-- ==== Sys2Proof/Tests/Slice0.lean ====
section
/-! SUPPORT. The model's own tests. Expected values are those of spec/95_test_vectors.md, or words written out from
the tables of spec/30_encoding.md; the last part gives, for each statement with hypotheses, states and operands that
meet them. -/

namespace Sys2Proof.Tests

open Sys2Proof.Machine Sys2Proof.Safety

/-! ### Helpers -/

/-- The next state, when there is one. -/
def after (o : Host.Outcome State Fault Refusal) : Option State :=
  match o with
  | .next s => some s
  | .fault _ => none
  | .refused _ => none

/-- What an operation's port answers from reset. -/
def answered (i : Instr) : Option (List PortResult) := (after (exec i .reset)).map (fun s => s.results)

/-- What a command responds in the step that takes it. -/
def responded (i : Instr) (s : State) : Option (List Mask) := (after (exec i s)).map (fun t => t.responses)

/-- The bytes of the events still to come. -/
def bytesToCome (s : State) : List Byte :=
  match s.seq with
  | .idle => []
  | .running todo _ => todo.flatMap fun a =>
    match a with
    | .cs _ => []
    | .tx b => [b]

/-- The bytes an operation is about to send, once taken. -/
def sends (i : Instr) (s : State) : Option (List Byte) := (after (exec i s)).map bytesToCome

/-- The DeviceState of spec/95, V8: (8, 100, 0, 10, 5, 1). -/
def configured : State :=
  { State.reset with ds := { p := some 8, b := some 100, a := some 0, r := some 10, mux := some 5, inited := true } }

/-- A state whose sequencer has this left to do. -/
def running (todo : List Machine.Action) (done : Completion) : State := { State.reset with seq := .running todo done }

/-- In the middle of a frame: asserted, with some bytes sent. -/
def inFrame (sent : List Event) (todo : List Machine.Action) (done : Completion) : State :=
  { running todo done with cs := .low, trace := .cs .low :: sent }

/-- Transfers may fail, with these answers to come. -/
def answering (answers : List Config.XferAnswer) (s : State) : State :=
  { s with transportCanFail := true, answers := answers }

/-- The pending write of INITIALIZE(8, 3, 0, 1, 1, 2). -/
def writes : Completion := .initialized 8 3 0 1 2

/-- INITIALIZE(8, 3, 0, 1, 1, 2) after `n` of its events. -/
def midInitialize (n : Nat) : State :=
  { running ((frames (buildInit 8 3 0 1 true 2)).drop n) writes with
    cs := if n % 5 = 0 then .high else .low, trace := (framesEvents (buildInit 8 3 0 1 true 2)).take n }

/-- Initialized, with a whole word sent, then a frame that reset cut after one byte (log 24), then a whole word. -/
def afterCut : State :=
  { configured with
    trace := frameEvents 0x0480A3 ++ [.cs .low, .tx 0x44, .cs .high] ++ frameEvents 0x00C805, cutAt := 8 }

/-- A Function word's fields with every fixed bit as R63 has it: P = 16, polarity false, mux 5 (0x448052). -/
def func16 : FuncFields :=
  { pcode := 1, unlisted21_19 := 0, cpi2 := 1, unlisted17_16 := 0, cpi1 := 1, unlisted14_8 := 0, polOrMux3 := 0,
    mux2_0 := 5, unlisted3_2 := 0 }

/-! ### WellFormed refuses each ill-formed field -/

theorem test_wf_accepts : (Instr.ref { unlisted := 0, abp := 2, r := 16383 }).wellFormed = true ∧
    (Instr.ab { unlisted := 0, cpGain := 0, b := 8191, a := 63 }).wellFormed = true ∧
    (Instr.func func16).wellFormed = true ∧ (Instr.init func16).wellFormed = true := by decide

theorem test_wf_ref_unlisted : (Instr.ref { unlisted := 1, abp := 2, r := 1 }).wellFormed = false := by decide
theorem test_wf_ref_abp : (Instr.ref { unlisted := 0, abp := 0, r := 1 }).wellFormed = false := by decide
theorem test_wf_ab_unlisted : (Instr.ab { unlisted := 1, cpGain := 0, b := 3, a := 0 }).wellFormed = false := by decide
theorem test_wf_ab_gain : (Instr.ab { unlisted := 0, cpGain := 1, b := 3, a := 0 }).wellFormed = false := by decide
theorem test_wf_func_unlisted21 : (Instr.func { func16 with unlisted21_19 := 1 }).wellFormed = false := by decide
theorem test_wf_func_cpi2 : (Instr.func { func16 with cpi2 := 0 }).wellFormed = false := by decide
theorem test_wf_func_unlisted17 : (Instr.func { func16 with unlisted17_16 := 1 }).wellFormed = false := by decide
theorem test_wf_func_cpi1 : (Instr.func { func16 with cpi1 := 0 }).wellFormed = false := by decide
theorem test_wf_func_unlisted14 : (Instr.func { func16 with unlisted14_8 := 1 }).wellFormed = false := by decide
theorem test_wf_func_unlisted3 : (Instr.func { func16 with unlisted3_2 := 1 }).wellFormed = false := by decide
theorem test_wf_init_unlisted21 : (Instr.init { func16 with unlisted21_19 := 4 }).wellFormed = false := by decide
theorem test_wf_init_cpi2 : (Instr.init { func16 with cpi2 := 0 }).wellFormed = false := by decide
theorem test_wf_init_unlisted17 : (Instr.init { func16 with unlisted17_16 := 2 }).wellFormed = false := by decide
theorem test_wf_init_cpi1 : (Instr.init { func16 with cpi1 := 0 }).wellFormed = false := by decide
theorem test_wf_init_unlisted14 : (Instr.init { func16 with unlisted14_8 := 64 }).wellFormed = false := by decide
theorem test_wf_init_unlisted3 : (Instr.init { func16 with unlisted3_2 := 2 }).wellFormed = false := by decide

/-! ### Words written out from the tables decode to what they stand for -/

/-- R61: 000000 10 01001000110100 00, R = 0x1234 (spec/95, V2: 0x0248D0). -/
theorem test_decode_ref :
    decodeTableWord 24 0b000000100100100011010000 = some (.ref { unlisted := 0, abp := 2, r := 0x1234 }) := by decide

/-- R62: 00 0 1010101010101 101010 01 (V3: 0x1555A9). -/
theorem test_decode_ab :
    decodeTableWord 24 0b000101010101010110101001 =
      some (.ab { unlisted := 0, cpGain := 0, b := 5461, a := 42 }) := by decide

/-- R63: 01 000 1 00 1 0000000 0 101 00 10 (V4: 0x448052). -/
theorem test_decode_func : decodeTableWord 24 0b010001001000000001010010 = some (.func func16) := by decide

/-- R64: 11 000 1 00 1 0000000 1 111 00 11 (V4: 0xC480F3). -/
theorem test_decode_init :
    decodeTableWord 24 0b110001001000000011110011 =
      some (.init { func16 with pcode := 3, polOrMux3 := 1, mux2_0 := 7 }) := by decide

/-- R66: every bit of a word no ENC builds is kept: all ones is an Initialization word. -/
theorem test_decode_all_ones :
    decodeTableWord 24 0xFFFFFF = some (.init
      { pcode := 3, unlisted21_19 := 7, cpi2 := 1, unlisted17_16 := 3, cpi1 := 1, unlisted14_8 := 127,
        polOrMux3 := 1, mux2_0 := 7, unlisted3_2 := 3 }) := by decide

/-- R67: op 0, P 8, B 3, A 0, R 1, pol 1, mux 2. -/
theorem test_decode_initialize :
    decodeTableWord 88
      0b0000000000000100000000000000000110000000000000000000000000000000110000000000000010 =
      some (.cmdInitialize 8 3 0 1 true 2) := by decide

/-- R67: op 1, P 16, B 200, A 1, R 20, pol 0, mux signal 999. -/
theorem test_decode_update :
    decodeTableWord 88
      0b1000000000001000000000000110010000000000000000001000000000001010000000001111100111 =
      some (.cmdUpdate 16 200 1 20 false 999) := by decide

/-- The reset input has no bits (R67). -/
theorem test_decode_construct : decodeTableWord 0 0 = some .construct := by decide

/-- R68's order, the first signal most significant: op 1, B 9000, A 0, R 20000, mux 16, inited 0. -/
theorem test_decode_validate :
    decode (.pack .validate 0b100100011001010000000000000000000010011100010000000000000000100000) =
      .instr (.validate .opUpdate 9000 0 20000 16 false) := by decide

theorem test_decode_prescaler_code :
    decode { port := .prescalerCode, bytes := [0x40, 0x01] } = .instr (.prescalerCode 0x0140) := by decide

theorem test_decode_enc_ref : decode { port := .encRef, bytes := [0xFE, 0x3F] } = .instr (.encRef 16382) := by decide

/-- B 1010101010101, A 101010. -/
theorem test_decode_enc_ab :
    decode (.pack .encAb 0b1010101010101101010) = .instr (.encAb 5461 42) := by decide

/-- P 16, pol 0, mux 5. -/
theorem test_decode_enc_func :
    decode (.pack .encFunc 0b000000000001000000101) = .instr (.encFunc 16 false 5) := by decide

/-- P 8, pol 1, mux 2, byte by byte. -/
theorem test_decode_enc_init :
    decode { port := .encInit, bytes := [0x12, 0x01, 0x00] } = .instr (.encInit 8 true 2) := by decide

/-- P 64, B 8191, A 63, R 16383, pol 0, mux 7. -/
theorem test_decode_build_init :
    decode (.pack .buildInit 0b000000000100000011111111111111111111111111111111100111) =
      .instr (.buildInit 64 8191 63 16383 false 7) := by decide

/-- P 32, B 4096, A 32, R 8192, pol 1, mux 7. -/
theorem test_decode_build_update :
    decode (.pack .buildUpdate 0b000000000010000010000000000001000001000000000000010111) =
      .instr (.buildUpdate 32 4096 32 8192 true 7) := by decide

theorem test_decode_transmit :
    decode { port := .transmit, bytes := [0x56, 0x34, 0x12] } = .instr (.transmit 0x123456) := by decide

theorem test_decode_wrong_length : decode { port := .transmit, bytes := [0x56, 0x34] } = .rejected .wrongLength := by
  decide

theorem test_decode_stray_bits : decode { port := .encRef, bytes := [0xFF, 0x7F] } = .rejected .strayBits := by decide

/-! ### Reset -/

/-- P6, step 3: CONSTRUCT in the middle of a frame adds CS(1) and forgets everything; the cut ends at event 3. -/
theorem test_construct_mid_frame :
    after (exec .construct { configured with
      cs := .low, trace := [.cs .low, .tx 0x44], seq := .running [.tx 0x80, .tx 0x52, .cs .high] (.updated 16 200 1 20) }) =
      some { State.reset with trace := [.cs .low, .tx 0x44, .cs .high], cutAt := 3 } := by decide

/-- R178: reset between two whole frames of a command records no event, and of the words sent nothing is known. -/
theorem test_construct_between_frames :
    (after (exec .construct (midInitialize 5))).map (fun t => (t.trace, latchSpace t)) =
      some (frameEvents 0x0480A3, { ref := none, ab := none, func := none, init := none }) := by decide

/-- R28: what is accessed after a cut is known, what was accessed before it is not. -/
theorem test_latch_space_after_cut :
    latchSpace afterCut = { ref := none, ab := some 0x003201, func := none, init := none } := by decide

/-- R67, R106, R131: of the twelve ports a host has two. -/
theorem test_host_ports :
    [Port.latch, .command, .reset, .validate, .prescalerCode, .encRef, .encAb, .encFunc, .encInit, .buildInit,
      .buildUpdate, .transmit].filter hostPort = [.command, .reset] := by decide

/-- P6: with the line high no CS(1) is added. -/
theorem test_construct_line_high : after (exec .construct configured) = some .reset := by decide

/-! ### The encoder (V1 to V5) -/

theorem test_prescaler_code_valid :
    answered (.prescalerCode 64) = some [.code 3] ∧ answered (.prescalerCode 32) = some [.code 2] ∧
      answered (.prescalerCode 16) = some [.code 1] ∧ answered (.prescalerCode 8) = some [.code 0] := by decide

theorem test_prescaler_code_default :
    answered (.prescalerCode 24) = some [.code 0] ∧ answered (.prescalerCode 128) = some [.code 0] ∧
      answered (.prescalerCode 65535) = some [.code 0] := by decide

theorem test_enc_ref_top_bit : answered (.encRef 8192) = some [.word 0x028000] := by decide
theorem test_enc_ref_largest : answered (.encRef 16383) = some [.word 0x02FFFC] := by decide

theorem test_enc_ab_top_bits : answered (.encAb 4096 32) = some [.word 0x100081] := by decide
theorem test_enc_ab_largest : answered (.encAb 8191 63) = some [.word 0x1FFFFD] := by decide

theorem test_enc_func : answered (.encFunc 16 false 5) = some [.word 0x448052] := by decide
theorem test_enc_func_high_mux : answered (.encFunc 7 false 10) = some [.word 0x0480A2] := by decide

theorem test_enc_init : answered (.encInit 64 true 15) = some [.word 0xC480F3] := by decide
theorem test_enc_init_fixed_bits : answered (.encInit 8 false 0) = some [.word 0x048003] := by decide

theorem test_build_init :
    answered (.buildInit 32 5461 42 10922 true 15) = some [.words [0x8480F3, 0x8480F2, 0x02AAA8, 0x1555A9]] := by
  decide

theorem test_build_update :
    answered (.buildUpdate 16 200 1 20 false 5) = some [.words [0x448052, 0x020050, 0x00C805]] := by decide

/-- R90 and spec/95, S8: N = 8·3 + 0 = 24; R179: an invalid prescaler divides as 8. -/
theorem test_feedback_division : feedbackDivision 8 3 0 = 24 ∧ feedbackDivision 7 3 0 = 24 := by decide

/-- V6: the bit order on the data line for 0x0480A3. -/
theorem test_data_line :
    dataLine [.cs .low, .tx 0x04, .tx 0x80, .tx 0xA3, .cs .high] =
      [false, false, false, false, false, true, false, false, true, false, false, false, false, false, false, false,
       true, false, true, false, false, false, true, true] := by decide

/-! ### Validation (V7) -/

theorem test_validate_causes :
    answered (.validate .opInitialize 2 64 0 16 false) = some [.mask 0b001111] ∧
      answered (.validate .opUpdate 9000 0 20000 0 false) = some [.mask 0b010011] := by decide

theorem test_validate_boundaries :
    answered (.validate .opInitialize 3 0 1 2 false) = some [.mask 0] ∧
      answered (.validate .opInitialize 8191 63 16383 15 false) = some [.mask 0] ∧
      answered (.validate .opInitialize 8192 0 1 2 false) = some [.mask 0b000010] ∧
      answered (.validate .opInitialize 3 0 16384 2 false) = some [.mask 0b000001] ∧
      answered (.validate .opUpdate 3 0 1 999 true) = some [.mask 0] := by decide

/-! ### The latch writer (V6) -/

theorem test_transmit_bytes : sends (.transmit 0x123456) .reset = some [0x12, 0x34, 0x56] := by decide

/-- Failing the second byte: TXFAIL(0x34), then the deassertion alone. -/
theorem test_transmit_failure :
    (after (step (answering [.fail]
      (inFrame [.tx 0x12] [.tx 0x34, .tx 0x56, .cs .high] (.transmitted .ok))))).map (fun s => (s.trace, s.seq)) =
      some ([.cs .low, .tx 0x12, .txfail 0x34], .running [.cs .high] (.transmitted .fail)) := by decide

* What this task involves *
Output exactly the lines of the records from the first through the one bearing "def responded (i", both ends included.

* Task solution *
-- ==== Sys2Proof/Tests/Slice0.lean ====
section
/-! SUPPORT. The model's own tests. Expected values are those of spec/95_test_vectors.md, or words written out from
the tables of spec/30_encoding.md; the last part gives, for each statement with hypotheses, states and operands that
meet them. -/

namespace Sys2Proof.Tests

open Sys2Proof.Machine Sys2Proof.Safety

/-! ### Helpers -/

/-- The next state, when there is one. -/
def after (o : Host.Outcome State Fault Refusal) : Option State :=
  match o with
  | .next s => some s
  | .fault _ => none
  | .refused _ => none

/-- What an operation's port answers from reset. -/
def answered (i : Instr) : Option (List PortResult) := (after (exec i .reset)).map (fun s => s.results)

/-- What a command responds in the step that takes it. -/
def responded (i : Instr) (s : State) : Option (List Mask) := (after (exec i s)).map (fun t => t.responses)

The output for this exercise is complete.